Segment Open
/-- An operation on numbers that agrees with one on bit vectors at each width gives the same result in a register. -/
theorem aluValue_eq {f : Nat → Nat → Nat → Nat} {g : (w : Nat) → BitVec w → BitVec w → BitVec w} (wd : Wd) (x y : Word)
    (h : ∀ w, (w = 32 ∨ w = 64) → ∀ a b : BitVec w, BitVec.ofNat w (f w a.toNat b.toNat) = g w a b) :
    aluValue wd f x y = wide wd g x y := by
  cases wd with
  | d =>
    have := h 64 (.inr rfl) x y
    simp only [aluValue, wdWidth, sextW_eq, wide]
    rw [Nat.mod_eq_of_lt x.isLt, Nat.mod_eq_of_lt y.isLt, this, BitVec.signExtend_eq]
  | w =>
    have := h 32 (.inl rfl) (x.setWidth 32) (y.setWidth 32)
    simp only [BitVec.toNat_setWidth] at this
    simp only [aluValue, wdWidth, sextW_eq, wide, this]

variable (wd : Wd) (x y : Word)

theorem alu_add : aluValue wd rAdd x y = wide wd resAdd x y :=
  aluValue_eq wd x y fun w _ a b => by apply BitVec.eq_of_toNat_eq; simp [rAdd, resAdd]
theorem alu_sub : aluValue wd rSub x y = wide wd resSub x y :=
  aluValue_eq wd x y fun w _ a b => by
    apply BitVec.eq_of_toNat_eq
    simp only [rSub, resSub, BitVec.toNat_ofNat, BitVec.toNat_sub, Nat.mod_mod]
    congr 1; have := b.isLt; omega
theorem alu_mul : aluValue wd rMul x y = wide wd resMul x y :=
  aluValue_eq wd x y fun w _ a b => by
    simp only [rMul, resMul, ofNat_modPow, signedOf_toNat, BitVec.ofInt_mul, BitVec.ofInt_toInt]
theorem alu_mulh : aluValue wd rMulh x y = wide wd resMulh x y :=
  aluValue_eq wd x y fun w _ a b => by simp only [rMulh, resMulh, ofNat_modPow, signedOf_toNat]
theorem alu_mulhu : aluValue wd rMulhu x y = wide wd resMulhu x y :=
  aluValue_eq wd x y fun w _ a b => by simp only [rMulhu, resMulhu]
theorem alu_and : aluValue wd rAndd x y = wide wd resAnd x y :=
  aluValue_eq wd x y fun w _ a b => by apply BitVec.eq_of_toNat_eq; simp [rAndd, resAnd]
theorem alu_or : aluValue wd rOrr x y = wide wd resOr x y :=
  aluValue_eq wd x y fun w _ a b => by apply BitVec.eq_of_toNat_eq; simp [rOrr, resOr]
theorem alu_xor : aluValue wd rXor x y = wide wd resXor x y :=
  aluValue_eq wd x y fun w _ a b => by apply BitVec.eq_of_toNat_eq; simp [rXor, resXor]
theorem alu_andn : aluValue wd rAndn x y = wide wd resAndn x y :=
  aluValue_eq wd x y fun w _ a b => by
    apply BitVec.eq_of_toNat_eq
    have h : 2 ^ w - 1 - b.toNat < 2 ^ w := by have := Nat.two_pow_pos w; omega
    simp [rAndn, resAndn, BitVec.toNat_not, Nat.mod_eq_of_lt h]
theorem alu_shl : aluValue wd rShl x y = wide wd resShl x y :=
  aluValue_eq wd x y fun w _ a b => by
    apply BitVec.eq_of_toNat_eq; simp [rShl, resShl, Nat.shiftLeft_eq]
theorem alu_shr : aluValue wd rShr x y = wide wd resShr x y :=
  aluValue_eq wd x y fun w _ a b => by
    apply BitVec.eq_of_toNat_eq
    simp [rShr, resShr, Nat.shiftRight_eq_div_pow, Nat.mod_eq_of_lt (Nat.lt_of_le_of_lt (Nat.div_le_self _ _) a.isLt)]
theorem alu_sra : aluValue wd rSra x y = wide wd resSra x y :=
  aluValue_eq wd x y fun w _ a b => by
    simp only [rSra, resSra, ofNat_modPow, signedOf_toNat, BitVec.sshiftRight, Int.shiftRight_eq_div_pow]
    norm_cast
theorem alu_rol : aluValue wd rRol x y = wide wd resRol x y :=
  aluValue_eq wd x y fun w _ a b => by
    apply BitVec.eq_of_toNat_eq
    have h1 : a.toNat / 2 ^ (w - b.toNat % w) < 2 ^ w := Nat.lt_of_le_of_lt (Nat.div_le_self _ _) a.isLt
    simp [rRol, resRol, Nat.shiftRight_eq_div_pow, Nat.shiftLeft_eq, Nat.mod_eq_of_lt h1]
theorem alu_min : aluValue wd rMin x y = wide wd resMin x y :=
  aluValue_eq wd x y fun w _ a b => by simp only [rMin, resMin, signedOf_toNat]; split <;> simp
theorem alu_max : aluValue wd rMax x y = wide wd resMax x y :=
  aluValue_eq wd x y fun w _ a b => by simp only [rMax, resMax, signedOf_toNat, ge_iff_le]; split <;> simp
theorem alu_minu : aluValue wd rMinu x y = wide wd resMinu x y :=
  aluValue_eq wd x y fun w _ a b => by
    apply BitVec.eq_of_toNat_eq
    simp only [rMinu, resMinu, BitVec.le_def, Nat.min_def]; split <;> simp
theorem alu_maxu : aluValue wd rMaxu x y = wide wd resMaxu x y :=
  aluValue_eq wd x y fun w _ a b => by
    apply BitVec.eq_of_toNat_eq
    have ha := a.isLt
    have hb := b.isLt
    simp only [rMaxu, resMaxu, BitVec.le_def, Nat.max_def, BitVec.toNat_ofNat]
    split <;> split <;> simp [Nat.mod_eq_of_lt, ha, hb] <;> omega
theorem alu_div : aluValue wd rDiv x y = wide wd resDiv x y :=
  aluValue_eq wd x y fun w _ a b => by
    simp only [rDiv, resDiv]
    by_cases h : b.toNat = 0
    · have : b = 0 := BitVec.eq_of_toNat_eq (by simpa using h)
      simp only [if_true, this]
      apply BitVec.eq_of_toNat_eq; simp
    · have : b ≠ 0 := fun e => h (by simp [e])
      simp only [h, if_false, this, ofNat_modPow, signedOf_toNat]
theorem alu_rem : aluValue wd rRem x y = wide wd resRem x y :=
  aluValue_eq wd x y fun w _ a b => by
    simp only [rRem, resRem]
    by_cases h : b.toNat = 0
    · have : b = 0 := BitVec.eq_of_toNat_eq (by simpa using h)
      simp [this]
    · have : b ≠ 0 := fun e => h (by simp [e])
      simp only [h, if_false, this, ofNat_modPow, signedOf_toNat]
theorem alu_divu : aluValue wd rDivu x y = wide wd resDivu x y :=
  aluValue_eq wd x y fun w _ a b => by
    simp only [rDivu, resDivu]
    by_cases h : b.toNat = 0
    · have : b = 0 := BitVec.eq_of_toNat_eq (by simpa using h)
      subst this
      apply BitVec.eq_of_toNat_eq; simp
    · have : b ≠ 0 := fun e => h (by simp [e])
      simp only [h, if_false, this]
      apply BitVec.eq_of_toNat_eq
      simp [Nat.mod_eq_of_lt (Nat.lt_of_le_of_lt (Nat.div_le_self _ _) a.isLt)]
theorem alu_remu : aluValue wd rRemu x y = wide wd resRemu x y :=
  aluValue_eq wd x y fun w _ a b => by
    simp only [rRemu, resRemu]
    by_cases h : b.toNat = 0
    · have : b = 0 := BitVec.eq_of_toNat_eq (by simpa using h)
      simp [this]
    · have : b ≠ 0 := fun e => h (by simp [e])
      simp only [h, if_false, this]
      apply BitVec.eq_of_toNat_eq
      simp [Nat.mod_eq_of_lt (Nat.lt_of_le_of_lt (Nat.mod_le _ _) a.isLt)]

/-! ### Counts, fields, comparisons -/

theorem ofNat_zerosAbove {w : Nat} (a : BitVec w) (n : Nat) (h : a.toNat < 2 ^ n) : zerosAbove a n = n - bitLen a.toNat := by
  induction n with
  | zero => simp [zerosAbove]
  | succ n ih =>
    simp only [zerosAbove]
    by_cases hb : a.getLsbD n = true
    · have hge : 2 ^ n ≤ a.toNat := by
        rw [BitVec.getLsbD] at hb
        exact Nat.ge_two_pow_of_testBit hb
      have hne : a.toNat ≠ 0 := by have := Nat.two_pow_pos n; omega
      have hl : Nat.log2 a.toNat = n := by
        rw [Nat.log2_eq_iff hne]; exact ⟨hge, h⟩
      simp [hb, bitLen, hne, hl]
    · have hlt : a.toNat < 2 ^ n := by
        rw [BitVec.getLsbD] at hb
        by_contra hge
        exact hb (Nat.testBit_of_two_pow_le_and_two_pow_add_one_gt (by omega) h)
      have hle : bitLen a.toNat ≤ n := by
        unfold bitLen
        split
        · omega
        · rename_i hne
          have := (Nat.log2_lt hne).2 hlt
          omega
      simp only [hb, Bool.false_eq_true, if_false, ih hlt]
      omega

theorem alu_clz : aluValue wd (fun w x _ => rClz w x) x 0 = wide wd resClz x 0 :=
  aluValue_eq wd x 0 fun w _ a b => by simp only [rClz, resClz, ofNat_zerosAbove a w a.isLt]

theorem ctzFrom_eq {w : Nat} (a : BitVec w) (n : Nat) (hn : n ≤ w) : ctzFrom w a.toNat n = zerosFrom a (w - n) n := by
  induction n with
  | zero => rfl
  | succ n ih =>
    have hs : w - (n + 1) + 1 = w - n := by omega
    simp only [ctzFrom, zerosFrom, hs, ih (by omega), BitVec.getLsbD, Nat.testBit_eq_decide_div_mod_eq, Nat.shiftRight_eq_div_pow]
    by_cases h : a.toNat / 2 ^ (w - (n + 1)) % 2 = 1
    · simp [h]
    · simp [h, Nat.add_comm]

theorem alu_ctz : aluValue wd (fun w x _ => rCtz w x) x 0 = wide wd resCtz x 0 :=
  aluValue_eq wd x 0 fun w _ a b => by simp only [rCtz, resCtz, ctzFrom_eq a w (Nat.le_refl w), Nat.sub_self]

/-- Ones among the n low bits, counted from the lowest. -/
theorem onesIn_succ (n v : Nat) : onesIn (n + 1) v = onesIn n v + v / 2 ^ n % 2 := by
  induction n generalizing v with
  | zero => simp [onesIn]
  | succ n ih =>
    rw [onesIn, ih (v / 2), onesIn, Nat.div_div_eq_div_mul, Nat.add_assoc, Nat.pow_succ, Nat.mul_comm 2]

theorem onesBelow_eq {w : Nat} (a : BitVec w) (n : Nat) : onesBelow a n = onesIn n a.toNat := by
  induction n with
  | zero => rfl
  | succ n ih =>
    rw [onesBelow, onesIn_succ, ih, BitVec.getLsbD, Nat.testBit_eq_decide_div_mod_eq]
    have := Nat.mod_two_eq_zero_or_one (a.toNat / 2 ^ n)
    obtain h | h := this <;> simp [h]

theorem alu_popc : aluValue wd (fun w x _ => rPopc w x) x 0 = wide wd resPopc x 0 :=
  aluValue_eq wd x 0 fun w _ a b => by simp only [rPopc, resPopc, onesBelow_eq]

theorem revBits_lt (n a : Nat) : revBits n a < 2 ^ n := by
  induction n generalizing a with
  | zero => simp [revBits]
  | succ n ih =>
    have := ih (a / 2)
    have h2 : a % 2 ≤ 1 := by omega
    simp only [revBits, Nat.pow_succ]
    nlinarith [Nat.two_pow_pos n]

theorem testBit_revBits (n a i : Nat) (hi : i < n) : (revBits n a).testBit i = a.testBit (n - 1 - i) := by
  induction n generalizing a i with
  | zero => omega
  | succ n ih =>
    simp only [revBits]
    have hm := Nat.mod_two_eq_zero_or_one a
    rw [Nat.mul_comm, Nat.testBit_two_pow_mul_add _ (revBits_lt n (a / 2))]
    by_cases h : i < n
    · rw [if_pos h, ih _ _ h, Nat.testBit_div_two]
      congr 1; omega
    · have hin : i = n := by omega
      subst hin
      simp [Nat.testBit_eq_decide_div_mod_eq]

theorem alu_brev : aluValue wd (fun w x _ => revBits w x) x 0 = wide wd resBrev x 0 :=
  aluValue_eq wd x 0 fun w _ a b => by
    apply BitVec.eq_of_getLsbD_eq
    intro i hi
    rw [BitVec.getLsbD_ofNat, resBrev, BitVec.getLsbD_reverse, BitVec.getMsbD]
    simp only [hi, decide_true, Bool.true_and, testBit_revBits w _ i hi, BitVec.getLsbD]

theorem fieldLen_eq (w p l : Nat) : fieldLen w p l = fieldLength w p l := by unfold fieldLen fieldLength; rfl

theorem fieldLength_le (w p l : Nat) : fieldLength w p l ≤ w := by
  unfold fieldLength; split <;> omega

theorem alu_bfx (sx : Bool) (p l : Nat) : aluValue wd (fun w x _ => rBfx sx w x p l) x 0 = wide wd (resBfx p l sx) x 0 :=
  aluValue_eq wd x 0 fun w _ a b => by
    simp only [rBfx, resBfx, fieldLen_eq]
    by_cases h0 : fieldLength w p l = 0
    · simp [h0]
    · rw [if_neg h0, if_neg h0]
      have hf : a.toNat / 2 ^ p % 2 ^ fieldLength w p l = ((a >>> p).setWidth (fieldLength w p l)).toNat := by
        simp [Nat.shiftRight_eq_div_pow]
      rw [hf]
      cases sx with
      | true => simp only [if_true, ofNat_modPow, signedOf_toNat, BitVec.signExtend]
      | false => simp only [Bool.false_eq_true, if_false, BitVec.ofNat_toNat]

theorem alu_bfi (p l : Nat) (old : Word) :
    aluValue wd (fun w x o => rBfi w o x p l) x old = wide wd (resBfi p l) x old :=
  aluValue_eq wd x old fun w _ a o => by
    have hle := fieldLength_le w p l
    have hm : ((BitVec.allOnes (fieldLength w p l)).setWidth w <<< p).toNat = (2 ^ fieldLength w p l - 1) * 2 ^ p := by
      have h1 : 2 ^ fieldLength w p l - 1 < 2 ^ w := by
        have := Nat.pow_le_pow_right (show 0 < 2 by omega) hle
        have := Nat.two_pow_pos (fieldLength w p l); omega
      rw [BitVec.toNat_shiftLeft, BitVec.toNat_setWidth, BitVec.toNat_allOnes, Nat.mod_eq_of_lt h1, Nat.shiftLeft_eq]
      apply Nat.mod_eq_of_lt
      by_cases hp : w ≤ p
      · have : fieldLength w p l = 0 := by simp [fieldLength, hp]
        simp [this]
      · have : fieldLength w p l + p ≤ w := by unfold fieldLength; rw [if_neg hp]; omega
        calc (2 ^ fieldLength w p l - 1) * 2 ^ p < 2 ^ fieldLength w p l * 2 ^ p := by
              have := Nat.two_pow_pos (fieldLength w p l)
              exact Nat.mul_lt_mul_of_pos_right (by omega) (Nat.two_pow_pos p)
          _ = 2 ^ (fieldLength w p l + p) := by rw [Nat.pow_add]
          _ ≤ 2 ^ w := Nat.pow_le_pow_right (by omega) this
    have hlt : (2 ^ fieldLength w p l - 1) * 2 ^ p < 2 ^ w := by rw [← hm]; exact BitVec.isLt _
    simp only [rBfi, resBfi, fieldLen_eq]
    apply BitVec.eq_of_toNat_eq
    simp only [BitVec.toNat_or, BitVec.toNat_and, BitVec.toNat_not, hm, BitVec.toNat_ofNat, BitVec.toNat_shiftLeft]
    generalize hM : (2 ^ fieldLength w p l - 1) * 2 ^ p = M at *
    have hA : ((a.toNat * 2 ^ p) &&& M) = ((a.toNat <<< p % 2 ^ w) &&& M) := by
      rw [Nat.shiftLeft_eq]
      apply Nat.eq_of_testBit_eq
      intro i
      simp only [Nat.testBit_and, Nat.testBit_mod_two_pow]
      by_cases hi : i < w
      · simp [hi]
      · have : M.testBit i = false := Nat.testBit_lt_two_pow (Nat.lt_of_lt_of_le hlt (Nat.pow_le_pow_right (by omega) (by omega)))
        simp [this]
    rw [hA, Nat.mod_eq_of_lt]
    exact Nat.or_lt_two_pow (Nat.lt_of_le_of_lt Nat.and_le_left o.isLt) (Nat.lt_of_le_of_lt Nat.and_le_right hlt)

theorem sextW_wide (f : Word) : sextW (wdWidth wd) f.toNat = wide wd (fun _ x _ => x) f 0 := by
  cases wd <;> simp [sextW_eq, wdWidth, wide, BitVec.signExtend_eq]

theorem condHolds_eq {w : Nat} (c : Cond) (a b : BitVec w) : condHolds w c a.toNat b.toNat = holds c a b := by
  cases c <;> simp only [condHolds, holds, signedOf_toNat]
  · rw [Bool.eq_iff_iff]; simp [BitVec.toNat_inj]
  · rw [Bool.eq_iff_iff]; simp [BitVec.toNat_inj]
  · rfl
  · rfl
  · rw [Bool.eq_iff_iff]; simp only [bne_iff_ne, decide_eq_true_eq, ← BitVec.toNat_and]
    exact not_congr ⟨fun h => BitVec.eq_of_toNat_eq (by simpa using h), fun h => by rw [h]; simp⟩
  · rw [Bool.eq_iff_iff]; simp only [beq_iff_eq, decide_eq_true_eq, ← BitVec.toNat_and]
    exact ⟨fun h => BitVec.eq_of_toNat_eq (by simpa using h), fun h => by rw [h]; simp⟩

theorem condHolds_wide (c : Cond) : condHolds (wdWidth wd) c (x.toNat % 2 ^ wdWidth wd) (y.toNat % 2 ^ wdWidth wd) = holdsAt wd c x y := by
  cases wd with
  | d => simp only [wdWidth, holdsAt, Nat.mod_eq_of_lt x.isLt, Nat.mod_eq_of_lt y.isLt, condHolds_eq]
  | w =>
    have := condHolds_eq c (x.setWidth 32) (y.setWidth 32)
    simpa [wdWidth, holdsAt] using this

/-- Bit of PLOG (R124). -/
theorem plogWord_bit (tt : BitVec 4) (a b : Pred) (i : Nat) (hi : i < 16) :
    (plogWord tt a b).getLsbD i = tt.getLsbD (2 * (a.getLsbD i).toNat + (b.getLsbD i).toNat) := by
  have e : ∀ (c : Bool) (x : Pred), (if c then x else 0).getLsbD i = (c && x.getLsbD i) := by intro c x; cases c <;> simp
  simp only [plogWord, BitVec.getLsbD_or, e, BitVec.getLsbD_and, BitVec.getLsbD_not, hi, decide_true, Bool.true_and]
  cases a.getLsbD i <;> cases b.getLsbD i <;> simp

theorem testBit_plogBits (tt : BitVec 4) (a b : Pred) (n : Nat) (hn : n ≤ 16) :
    plogBits tt a b n < 2 ^ n ∧ ∀ i, i < n → (plogBits tt a b n).testBit i = (plogWord tt a b).getLsbD i := by
  induction n with
  | zero => simp [plogBits]
  | succ n ih =>
    obtain ⟨hlt, hb⟩ := ih (by omega)
    have hbit : tt.getLsbD (2 * (if a.getLsbD n then 1 else 0) + (if b.getLsbD n then 1 else 0)) = (plogWord tt a b).getLsbD n := by
      rw [plogWord_bit tt a b n (by omega)]
      cases ha : a.getLsbD n <;> cases hb : b.getLsbD n <;> simp
    simp only [plogBits, hbit]
    cases h : (plogWord tt a b).getLsbD n with
    | false =>
      refine ⟨by simp; rw [Nat.pow_succ]; omega, fun i hi => ?_⟩
      simp only [Bool.false_eq_true, if_false, Nat.add_zero]
      by_cases hin : i < n
      · exact hb i hin
      · have : i = n := by omega
        subst this
        rw [h]; exact Nat.testBit_lt_two_pow hlt
    | true =>
      refine ⟨by simp; rw [Nat.pow_succ]; omega, fun i hi => ?_⟩
      simp only [if_true]
      have he : plogBits tt a b n + 2 ^ n = 2 ^ n * 1 + plogBits tt a b n := by omega
      rw [he, Nat.testBit_two_pow_mul_add _ hlt]
      by_cases hin : i < n
      · rw [if_pos hin, hb i hin]
      · have : i = n := by omega
        subst this
        simp [h]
Segment Closed
→ What is required:
Among these entries, how many lines include the string "rBfx"? Reply with the number by itself.

→ Response to this exercise:
2